-- ==== Sys2Proof/Laws/Lanes.lean ====
section
/-! SUPPORT. What the issue of an instruction to a bundle does, once for every form: a form whose lanes only change their
own thread changes nothing else, and with no trap pending none is taken. -/

namespace Sys2Proof.Machine

theorem threadKey_inj {team a b : Nat} (h : threadKey team a = threadKey team b) : a = b := by
  unfold threadKey at h; omega

/-! ### No trap pending -/

theorem slotThreads_mem {s : State} {core ctx slot : Nat} {p : Nat × Thread} (h : p ∈ slotThreads s core ctx slot) :
    p ∈ s.threads ∧ p.2.core = core ∧ p.2.ctx = ctx ∧ p.2.slot = slot := by
  have key : ∀ (le : Nat × Thread → Nat × Thread → Bool) (l : List (Nat × Thread)) (q : Nat × Thread),
      q ∈ l.sortBy le → q ∈ l := by
    intro le l
    have ins : ∀ (a : Nat × Thread) (m : List (Nat × Thread)) (q : Nat × Thread),
        q ∈ List.insertBy le a m → q = a ∨ q ∈ m := by
      intro a m q hq
      induction m with
      | nil => exact .inl (by simpa [List.insertBy] using hq)
      | cons b m ih =>
        simp only [List.insertBy] at hq
        split at hq
        · simpa using hq
        · rcases List.mem_cons.1 hq with h | h
          · exact .inr (h ▸ .head _)
          · rcases ih h with h | h
            · exact .inl h
            · exact .inr (.tail _ h)
    induction l with
    | nil => intro q hq; exact hq
    | cons a l ih =>
      intro q hq
      rcases ins a _ q hq with h | h
      · exact h ▸ .head _
      · exact .tail _ (ih q h)
  have := key _ _ _ h
  simp only [List.mem_filter, Bool.and_eq_true, beq_iff_eq] at this
  exact ⟨this.1, this.2.1.1.1.1, this.2.1.1.1.2, this.2.1.1.2⟩

/-- With no trap pending in the slot, none is taken. -/
theorem takeTraps_quiet {s : State} {bd : Bundle} (h : s.Quiet bd) : takeTraps s bd.core bd.ctx bd.slot = s := by
  replace h := h.1
  have h1 : entering s bd.core bd.ctx bd.slot = [] := by
    simp only [entering, List.filter_eq_nil_iff]
    intro p hp
    obtain ⟨hm, hc, hx, hs⟩ := slotThreads_mem hp
    simp [h p hm hc hx hs]
  have h2 : trapping s bd.core bd.ctx bd.slot = [] := by
    simp only [trapping, List.filter_eq_nil_iff]
    intro p hp
    obtain ⟨hm, hc, hx, hs⟩ := slotThreads_mem hp
    simp [h p hm hc hx hs]
  simp only [takeTraps, enterTraps, h1, h2]

/-- A team that waits for no halt notes none. -/
theorem noteHalt_none {s : State} {team : Nat} (h : (s.team team).haltReason = none) : noteHalt s team = s := by
  simp only [noteHalt, h]

/-- A bundle whose slot is quiet ends with no trap taken and no halt noted. -/
theorem endBundle_quiet {s : State} {bd : Bundle} (h : s.Quiet bd) :
    noteHalt (takeTraps s bd.core bd.ctx bd.slot) bd.team = s := by
  rw [takeTraps_quiet h, noteHalt_none h.2]

/-! ### The bundle -/

@[simp] theorem Thread.complete_trap (t : Thread) (i : Instr) (e : Env) : (t.complete i e).trap = t.trap := by
  simp only [Thread.complete]
  split
  · rfl
  · rfl
  · split <;> rfl

theorem updThread_def (s : State) (k : Nat) (f : Thread → Thread) : s.updThread k f = s.setThread k (f (s.thread k)) := rfl

/-- The state of a bundle's issue, with the bundle's number and table of threads free. -/
def SameBut (s u : State) : Prop := u = { s with bundle := none, uid := u.uid, threads := u.threads }

theorem SameBut.issued (s : State) : SameBut s s.issued := rfl

theorem SameBut.setThread {s u : State} (h : SameBut s u) (k : Nat) (x : Thread) : SameBut s (u.setThread k x) := by
  unfold SameBut at *
  rw [State.setThread, h]

theorem SameBut.now {s u : State} (h : SameBut s u) : u.now = s.now := by rw [h]; rfl
theorem SameBut.team {s u : State} (h : SameBut s u) (k : Nat) : u.team k = s.team k := by rw [h]; rfl
theorem SameBut.ctx {s u : State} (h : SameBut s u) (k : Nat) : u.ctx k = s.ctx k := by rw [h]; rfl
theorem SameBut.core {s u : State} (h : SameBut s u) (k : Nat) : u.core k = s.core k := by rw [h]; rfl

/-- A lane whose state, once the end of its instruction is applied, or its trap raised, differs from the one it met
only in the lane's own thread, of which `g` then holds, and in the number of the next object. -/
def LaneEnds (i : Instr) (lane : LaneFn) (e : Env) (u : State) (g : Thread → Prop) : Prop :=
  ∃ u' x, applyLane (match lane e u with | .trap t _ => t | _ => u) i e (lane e u) = u'
    ∧ u' = { u with uid := u'.uid, threads := Tbl.set u.threads e.key x } ∧ g x

/-- A lane that is done and whose state differs from the one it met only in the lane's own thread, which has become
`g`, and in the number of the next object. -/
def LaneDoes (lane : LaneFn) (e : Env) (u : State) (g : Thread → Prop) : Prop :=
  ∃ u' x, lane e u = .done u' ∧ u' = { u with uid := u'.uid, threads := Tbl.set u.threads e.key x } ∧ g x

theorem Tbl.set_set {α : Type} (t : Tbl α) (n : Nat) (a b : α) : Tbl.set (Tbl.set t n a) n b = Tbl.set t n b := by
  induction t with
  | nil => simp [Tbl.set]
  | cons p t ih =>
    obtain ⟨k, c⟩ := p
    by_cases h1 : n < k
    · simp [Tbl.set, h1]
    · by_cases h2 : n = k
      · simp [Tbl.set, h2]
      · simp only [Tbl.set, if_neg h1, if_neg h2, ih]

----

What you are asked to do: Reproduce all the data exactly. Include every line.

Expected answer:
-- ==== Sys2Proof/Laws/Lanes.lean ====
section
/-! SUPPORT. What the issue of an instruction to a bundle does, once for every form: a form whose lanes only change their
own thread changes nothing else, and with no trap pending none is taken. -/

namespace Sys2Proof.Machine

theorem threadKey_inj {team a b : Nat} (h : threadKey team a = threadKey team b) : a = b := by
  unfold threadKey at h; omega

/-! ### No trap pending -/

theorem slotThreads_mem {s : State} {core ctx slot : Nat} {p : Nat × Thread} (h : p ∈ slotThreads s core ctx slot) :
    p ∈ s.threads ∧ p.2.core = core ∧ p.2.ctx = ctx ∧ p.2.slot = slot := by
  have key : ∀ (le : Nat × Thread → Nat × Thread → Bool) (l : List (Nat × Thread)) (q : Nat × Thread),
      q ∈ l.sortBy le → q ∈ l := by
    intro le l
    have ins : ∀ (a : Nat × Thread) (m : List (Nat × Thread)) (q : Nat × Thread),
        q ∈ List.insertBy le a m → q = a ∨ q ∈ m := by
      intro a m q hq
      induction m with
      | nil => exact .inl (by simpa [List.insertBy] using hq)
      | cons b m ih =>
        simp only [List.insertBy] at hq
        split at hq
        · simpa using hq
        · rcases List.mem_cons.1 hq with h | h
          · exact .inr (h ▸ .head _)
          · rcases ih h with h | h
            · exact .inl h
            · exact .inr (.tail _ h)
    induction l with
    | nil => intro q hq; exact hq
    | cons a l ih =>
      intro q hq
      rcases ins a _ q hq with h | h
      · exact h ▸ .head _
      · exact .tail _ (ih q h)
  have := key _ _ _ h
  simp only [List.mem_filter, Bool.and_eq_true, beq_iff_eq] at this
  exact ⟨this.1, this.2.1.1.1.1, this.2.1.1.1.2, this.2.1.1.2⟩

/-- With no trap pending in the slot, none is taken. -/
theorem takeTraps_quiet {s : State} {bd : Bundle} (h : s.Quiet bd) : takeTraps s bd.core bd.ctx bd.slot = s := by
  replace h := h.1
  have h1 : entering s bd.core bd.ctx bd.slot = [] := by
    simp only [entering, List.filter_eq_nil_iff]
    intro p hp
    obtain ⟨hm, hc, hx, hs⟩ := slotThreads_mem hp
    simp [h p hm hc hx hs]
  have h2 : trapping s bd.core bd.ctx bd.slot = [] := by
    simp only [trapping, List.filter_eq_nil_iff]
    intro p hp
    obtain ⟨hm, hc, hx, hs⟩ := slotThreads_mem hp
    simp [h p hm hc hx hs]
  simp only [takeTraps, enterTraps, h1, h2]

/-- A team that waits for no halt notes none. -/
theorem noteHalt_none {s : State} {team : Nat} (h : (s.team team).haltReason = none) : noteHalt s team = s := by
  simp only [noteHalt, h]

/-- A bundle whose slot is quiet ends with no trap taken and no halt noted. -/
theorem endBundle_quiet {s : State} {bd : Bundle} (h : s.Quiet bd) :
    noteHalt (takeTraps s bd.core bd.ctx bd.slot) bd.team = s := by
  rw [takeTraps_quiet h, noteHalt_none h.2]

/-! ### The bundle -/

@[simp] theorem Thread.complete_trap (t : Thread) (i : Instr) (e : Env) : (t.complete i e).trap = t.trap := by
  simp only [Thread.complete]
  split
  · rfl
  · rfl
  · split <;> rfl

theorem updThread_def (s : State) (k : Nat) (f : Thread → Thread) : s.updThread k f = s.setThread k (f (s.thread k)) := rfl

/-- The state of a bundle's issue, with the bundle's number and table of threads free. -/
def SameBut (s u : State) : Prop := u = { s with bundle := none, uid := u.uid, threads := u.threads }

theorem SameBut.issued (s : State) : SameBut s s.issued := rfl

theorem SameBut.setThread {s u : State} (h : SameBut s u) (k : Nat) (x : Thread) : SameBut s (u.setThread k x) := by
  unfold SameBut at *
  rw [State.setThread, h]

theorem SameBut.now {s u : State} (h : SameBut s u) : u.now = s.now := by rw [h]; rfl
theorem SameBut.team {s u : State} (h : SameBut s u) (k : Nat) : u.team k = s.team k := by rw [h]; rfl
theorem SameBut.ctx {s u : State} (h : SameBut s u) (k : Nat) : u.ctx k = s.ctx k := by rw [h]; rfl
theorem SameBut.core {s u : State} (h : SameBut s u) (k : Nat) : u.core k = s.core k := by rw [h]; rfl

/-- A lane whose state, once the end of its instruction is applied, or its trap raised, differs from the one it met
only in the lane's own thread, of which `g` then holds, and in the number of the next object. -/
def LaneEnds (i : Instr) (lane : LaneFn) (e : Env) (u : State) (g : Thread → Prop) : Prop :=
  ∃ u' x, applyLane (match lane e u with | .trap t _ => t | _ => u) i e (lane e u) = u'
    ∧ u' = { u with uid := u'.uid, threads := Tbl.set u.threads e.key x } ∧ g x

/-- A lane that is done and whose state differs from the one it met only in the lane's own thread, which has become
`g`, and in the number of the next object. -/
def LaneDoes (lane : LaneFn) (e : Env) (u : State) (g : Thread → Prop) : Prop :=
  ∃ u' x, lane e u = .done u' ∧ u' = { u with uid := u'.uid, threads := Tbl.set u.threads e.key x } ∧ g x

theorem Tbl.set_set {α : Type} (t : Tbl α) (n : Nat) (a b : α) : Tbl.set (Tbl.set t n a) n b = Tbl.set t n b := by
  induction t with
  | nil => simp [Tbl.set]
  | cons p t ih =>
    obtain ⟨k, c⟩ := p
    by_cases h1 : n < k
    · simp [Tbl.set, h1]
    · by_cases h2 : n = k
      · simp [Tbl.set, h2]
      · simp only [Tbl.set, if_neg h1, if_neg h2, ih]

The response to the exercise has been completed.